Heart failure (HF) is the leading cause of mortality and morbidity in developed countries. The incidence of HF continues to increase after age 65, affecting nearly 1 in 100 individuals (1). This is despite substantial advances in the care of patients, brought about by coronary care units and the development of devices for the treatment of HF including biventricular pacing and left ventricular assist devices (LVADs) (2). The most common cause of HF in developed countries is atherosclerosis and concomitant ischemic heart disease. Other causes include hypertension (which leads to hypertrophy that can degenerate to dilated cardiomyopathy and HF), dilated non-ischemic cardiomyopathies, and much rarer genetic causes. While HF initially involves the myocardium, resulting in decreased cardiac performance, it rapidly affects multiple organs including, most prominently, the neurohormonal, circulatory, and renal systems. Indeed, patients with HF have chronic activation of the sympathetic nervous system, which results in a maladaptive attempt to improve cardiac function. Moreover, β-adrenergic agonists or phosphodiesterase (PDE) inhibitors do increase contractility by increasing cAMP and increasing Ca2+ release, but they also increase mortality. In fact, blocking neurohormonal pathways is the focus of current HF therapy, and while this improves survival, it is limited by side effects and the requirement to titrate drugs to physiological parameters such as heart rate (HR) and blood pressure (3). Additional current therapies are aimed at reducing the symptoms of HF (e.g., diuretics for pulmonary and peripheral congestion), but they do not inhibit HF progression.

The search for novel therapeutics for HF has led investigators to examine the mechanisms underlying HF with the hope that this approach will uncover potential therapeutic targets to slow HF progression, improve quality of life, and reduce mortality.

Much attention has been paid to understanding the role of defects in Ca2+ regulation in HF (4). This is because, as noted above, Ca2+ is the signal that regulates cardiac muscle contraction. Cardiac contractility is determined by the amplitude and kinetics of Ca2+ cycling, which in turn are regulated by phosphorylation and dephosphorylation of key proteins involved in excitation-contraction (EC) coupling by kinases and phosphatases. Stress-induced activation of G protein–coupled β-adrenergic receptors (β-ARs) activates adenylyl cyclase, which in turn leads to cAMP production and PKA activation. PKA phosphorylates many proteins in cardiac muscle, including those involved in EC coupling: the L-type Ca2+ channel, RyR2, and phospholamban (Figure 2), as well as troponin I, myosin binding protein C, and protein phosphatase inhibitor-1. PKA phosphorylation of these proteins (e.g., RyR2) results in increased HR as well as increased amplitude and velocity of Ca2+ release and reuptake and enhanced contractility (5). Whereas PKA is the “on switch” for cardiac HR and contractility, the off switches are the protein phosphatases, including PP1 and PP2A, as well as PDE4D3, which hydrolyzes cAMP (6).

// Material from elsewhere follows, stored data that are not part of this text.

-- ==== Sys2Proof/Proofs/FlagInstructions.lean ====
section
/-! The instructions that only move PC and set or clear one flag, as whole next states (R249 to R253, R264). -/

namespace Sys2Proof.Machine

/-- Settles O53: the meaning of each instruction is the rule's next state; for CLRI and SETI the mask recorded is read from the PS of
before the write of I. -/
theorem flagInstructions : Obligations.FlagInstructions := fun _ => ⟨rfl, rfl, rfl, rfl, rfl⟩

end Sys2Proof.Machine
end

Defective Ca2+ handling in failing hearts due to sympathetic overactivity.Figure 2

Defective Ca2+ handling in failing hearts due to sympathetic overactivity. Chronic activity of the sympathetic nervous system leads to phosphorylation of the β-AR, activation of β-AR kinase, and desensitization of β-ARs. The LTCC is also phosphorylated, and NCX expression is upregulated. An important contributor to impaired Ca2+ handling in HF is PKA hyperphosphorylation of RyR2. This leads to a higher sensitivity to Ca2+-induced Ca2+ release at low cytoplasmic Ca2+ concentrations, resulting in increased RyR2 open probability at low Ca2+ concentrations and a diastolic SR Ca2+ leak. The long-term effect of the diastolic Ca2+ leak is depletion of SR Ca2+ stores. SERCA2a expression and activity are decreased in HF, which is linked to phospholamban hypophosphorylation. In contrast, NCX expression and activity are upregulated in HF. Arrows indicate increased or decreased expression or activity in HF.

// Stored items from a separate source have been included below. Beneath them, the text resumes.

-- ==== Sys2Proof/Proofs/InterruptEntry.lean ====
section
/-! The entry step for an accepted request, as a whole next state (R264, R266, R277). -/

namespace Sys2Proof.Machine

/-- The boundary at which an accepted request is presented, and nothing is withdrawn, is an entry step (R264, R277 E1). -/
theorem step_of_accepts {s : State} {n : Nat} {level : BitVec 2} (hp : s.presented = .request n level)
    (hwf : BoundaryInput.wellFormed s.device (.request n level) = true) (hw : s.withdraws = false)
    (ha : s.accepts level = true) : step s = interruptEntry n level s.leaveBoundary := by
  simp [step, boundaryStep, hp, hwf, hw, ha]

theorem Pushes.sp_eq {s t : State} {v : Word} (h : Pushes s v t) : t.sp = s.sp - 2#16 := by
  obtain ⟨_, _, _, _, rfl⟩ := h
  rfl

theorem Pushes.device_eq {s t : State} {v : Word} (h : Pushes s v t) : t.device = s.device := by
  obtain ⟨_, _, hlo, hhi, rfl⟩ := h
  exact (State.write8_storesOnly hhi).device_eq.trans (State.write8_storesOnly hlo).device_eq

/-- Two pushes complete where the four bytes below SP can be written, whatever is there: the first one changes neither the map nor,
but for the 2, SP. -/
theorem State.exists_pushes_pushes {s : State} (v w : Word) (h1 : s.writable (s.sp - 1#16) = true)
    (h2 : s.writable (s.sp - 2#16) = true) (h3 : s.writable (s.sp - 3#16) = true) (h4 : s.writable (s.sp - 4#16) = true) :
    ∃ t u, Pushes s v t ∧ Pushes t w u ∧ u.sp = s.sp - 4#16 := by
  obtain ⟨t, hv⟩ := State.exists_pushes v h1 h2
  have e3 : t.sp - 1#16 = s.sp - 3#16 := by rw [hv.sp_eq]; bv_omega
  have e4 : t.sp - 2#16 = s.sp - 4#16 := by rw [hv.sp_eq]; bv_omega
  rw [← e3, ← State.writable_congr hv.device_eq] at h3
  rw [← e4, ← State.writable_congr hv.device_eq] at h4
  obtain ⟨u, hw⟩ := State.exists_pushes w h3 h4
  exact ⟨t, u, hv, hw, hw.sp_eq.trans e4⟩

/-- Entry is the vector's read, the pushes of PC and of the old PS, and then IL and PC (R266). -/
theorem interruptEntry_of_pushes {n : Nat} {level : BitVec 2} {target : Word} {s s1 s2 s3 : State}
    (hvector : s.read16 (irqVectorAddr n) = .next (target, s1)) (hpc : Pushes s1 s.pc s2)
    (hps : Pushes s2 s.ps.toWord s3) :
    interruptEntry n level s = .next { s3 with ps := { s3.ps with il := level }, pc := target } :=
  interruptEntry_next.2 ⟨target, s1, hvector, s2, State.push16_of_pushes hpc nofun, s3, State.push16_of_pushes hps nofun, rfl⟩

/-- Settles O57: the pushes complete from the state the vector's read left, where SP and the device are as before. -/
theorem acceptedRequestIsEntered : Obligations.AcceptedRequestIsEntered := by
  intro s n level hp hwf hw ha hvector h1 h2 h3 h4
  obtain ⟨target, s1, hread⟩ := State.read16_of_readable16 ((State.leaveBoundary_readable16 s _).trans hvector)
  have hpushes : ∃ s2 s3, Pushes s1 s.pc s2 ∧ Pushes s2 s.ps.toWord s3 ∧ s3.sp = s.sp - 4#16 := by
    obtain ⟨_, _, rfl⟩ := State.read16_same hread
    exact State.exists_pushes_pushes _ _ h1 h2 h3 h4
  obtain ⟨s2, s3, hpc, hps, hsp⟩ := hpushes
  refine ⟨target, s1, s2, s3, hread, hpc, hps, hsp, ?_⟩
  rw [step_of_accepts hp hwf hw ha]
  exact interruptEntry_of_pushes hread hpc hps

end Sys2Proof.Machine
end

It is now generally accepted that defective SR Ca2+ handling plays an important role in HF pathophysiology (7). This defective SR Ca2+ handling is characterized chiefly by leaky RyR2 channels, due to stress-induced dissociation of the stabilizing RyR2 subunit calstabin2 (also known as FKBP12.6) resulting in a diastolic SR Ca2+ leak, reduced SR Ca2+ content, and decreased Ca2+ transient (610). Compounding this problem is impaired SR Ca2+ uptake due to reduced activity of SERCA2a, as a consequence of both reduced SERCA2a expression and increased inhibition of the pump by phospholamban (11). Thus, these two major players in cardiac EC coupling, the SR Ca2+ release channel (RyR2) and the SR Ca2+ uptake pump (SERCA2a), conspire to deplete the SR of Ca2+ and lead to impaired cardiac contractility (4). Not surprisingly, therefore, both the RyR2 leak and the impaired uptake have been targeted with novel therapeutics, both of which are now undergoing clinical testing in HF patients.

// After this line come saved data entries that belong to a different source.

-- ==== Sys2Proof/Proofs/PrefetchWindow.lean ====
section
/-! A store into the two bytes after the instruction is refused, so an instruction that completes has stored elsewhere: one lemma per
storing shape, then one case per constructor (R310). -/

namespace Sys2Proof.Machine

/-- No address of the list is one of the two bytes that may already be prefetched (R310). -/
def OutsideWindow (next : Word) (addrs : List Word) : Prop := ∀ addr ∈ addrs, inPrefetchWindow next addr = false

theorem inPrefetchWindow_eq_false_iff {next addr : Word} :
    inPrefetchWindow next addr = false ↔ addr ≠ next ∧ addr ≠ next + 1#16 := by
  simp [inPrefetchWindow]

theorem outsideWindow_singleton {next a : Word} : OutsideWindow next [a] ↔ inPrefetchWindow next a = false :=
  List.forall_mem_singleton

theorem outsideWindow_pair {next a b : Word} :
    OutsideWindow next [a, b] ↔ inPrefetchWindow next a = false ∧ inPrefetchWindow next b = false := by
  simp [OutsideWindow]

/-! ## Stores into the window -/

theorem State.store8_in_window {s : State} {next addr : Word} (v : Byte) (h : inPrefetchWindow next addr = true) :
    s.store8 (some next) addr v = .refused .prefetchHazard := by
  rw [State.store8, if_pos h]

/-- The upper byte, which is stored first, is refused already (R44). -/
theorem State.store16_in_window {s : State} {next addr : Word} (v : Word) (h : inPrefetchWindow next addr = true) :
    s.store16 (some next) addr v = .refused .prefetchHazard := by
  rw [State.store16, State.store8_in_window _ h, Res.andThen_refused]

/-! ## Stores that complete -/

theorem State.store8_outside {s t : State} {next addr : Word} {v : Byte} (h : s.store8 (some next) addr v = .next t) :
    inPrefetchWindow next addr = false :=
  (State.store8_next.1 h).1 next rfl

theorem storeByte_outside {e : Ea} {v : Byte} {len : Nat} {s t : State} (h : storeByte e v len s = .next t) :
    OutsideWindow (s.nextPc len) [s.addrOf e] := by
  obtain ⟨_, hstore, -⟩ := storeByte_next.1 h
  exact outsideWindow_singleton.2 (State.store8_outside hstore)

theorem storeWord_outside {e : Ea} {v : Word} {len : Nat} {s t : State} (h : storeWord e v len s = .next t) :
    OutsideWindow (s.nextPc len) [s.addrOf e, s.addrOf e + 1#16] := by
  obtain ⟨-, _, hstore, -⟩ := storeWord_next.1 h
  obtain ⟨_, hhi, hlo⟩ := State.store16_next.1 hstore
  exact outsideWindow_pair.2 ⟨State.store8_outside hhi, State.store8_outside hlo⟩

theorem modifyByte_outside {e : Ea} {f : Byte → Byte} {len : Nat} {s t : State} (h : modifyByte e f len s = .next t) :
    OutsideWindow (s.nextPc len) [s.addrOf e] := by
  obtain ⟨_, _, -, _, hstore, -⟩ := modifyByte_next.1 h
  exact outsideWindow_singleton.2 (State.store8_outside hstore)

theorem countByte_outside {r : BitVec 3} {f : Byte → Alu8} {s t : State} (h : countByte r f s = .next t) :
    OutsideWindow (s.nextPc 1) [s.addrOf (.reg r)] := by
  obtain ⟨_, _, -, _, hstore, -⟩ := countByte_next.1 h
  exact outsideWindow_singleton.2 (State.store8_outside hstore)

/-- A push by an instruction that goes on at `next`, whatever it does after (PUSHW). -/
theorem push16_andThen_outside {next v : Word} {s t : State} {f : State → Res State}
    (h : (s.push16 (some next) v).andThen f = .next t) : OutsideWindow next [s.sp - 1#16, s.sp - 2#16] := by
  obtain ⟨_, hpush, -⟩ := Res.andThen_eq_next.1 h
  obtain ⟨_, _, hlo, hhi, -⟩ := State.push16_next.1 hpush
  exact outsideWindow_pair.2 ⟨State.store8_outside hlo, State.store8_outside hhi⟩

/-! ## Every instruction -/

/-- The window a storing arm gives its stores is the one of its own encoded length. -/
theorem exec_outside {i : Instr} {s t : State} (h : exec i s = .next t) (hcall : i.isCall = false) :
    OutsideWindow (s.nextPc i.length) (i.storedBytes s) := by
  unfold exec at h
  cases i with
  | movDirA | movAtIxA | movExtA | movAtEpA | movRiA | movDirImm | movAtIxImm | movAtEpImm | movRiImm | movAtAT =>
    exact storeByte_outside h
  | movwDirA | movwAtIxA | movwExtA | movwAtEpA | movwAtAT => exact storeWord_outside h
  | setb | clrb => exact modifyByte_outside h
  | incRi | decRi => exact countByte_outside h
  | pushwA | pushwIx => exact push16_andThen_outside h
  | call | callv => cases hcall
  -- no store
  | _ => exact List.forall_mem_nil _

/-- Settles O15: an instruction that completes has stored outside its window, and a store into the window stops at its first byte. -/
theorem prefetchWindowIsNeverStoredTo : Obligations.PrefetchWindowIsNeverStoredTo := by
  refine ⟨fun i s t h hcall addr hstored => ?_, fun s next addr v => State.store16_in_window v,
    fun s next addr v => State.store8_in_window v⟩
  exact inPrefetchWindow_eq_false_iff.1 (exec_outside h hcall addr hstored)

end Sys2Proof.Machine
end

Ca2+ signaling defects in HF: leaky RyR2 channels, decreased SR Ca2+ content, and reduced transients

Over 20 years ago, reports of reduced Ca2+ transient amplitude, increased Ca2+ transient duration, prolonged Ca2+ transient decay time, and more recently reduced SR Ca2+ load suggested that a decrease in systolic Ca2+ transient amplitude secondary to reduced SR Ca2+ stores was responsible for the decreased contractility and reduced cardiac output in HF (12). Moreover, aberrant diastolic release of SR Ca2+ can generate a transient inward current that causes delayed afterdepolarizations (DADs) (10, 13).

Impaired SERCA2a function and enhanced Na2+/Ca2+ exchanger (NCX) activity have been proposed as causes of reduced SR Ca2+ load in HF (14). However, over the past 12 years the role of a pathological diastolic SR Ca2+ leak via calstabin2-depleted leaky RyR2 has been recognized as an important contributor to altered Ca2+ handling in HF (5). In failing hearts, the RyR2-mediated Ca2+ leak is caused by the chronic hyperadrenergic state observed in patients with HF, which in turn induces chronic PKA hyperphosphorylation at Ser2808 and oxidation of RyR2, causing depletion of calstabin2 (5) from the channel complex that destabilizes the closed state of the channel (Figure 3). The term hyperphosphorylation describes RyR2 in which 3–4 of the four RyR2 monomers are chronically PKA phosphorylated. PKA-hyperphosphorylated/calstabin2-depleted channels are sensitized to cytosolic Ca2+, leading to inappropriate Ca2+ release during diastole, referred to as a diastolic SR Ca2+ leak. Ca2+ leak reduces SR Ca2+ stores and activates the transient inward current (15).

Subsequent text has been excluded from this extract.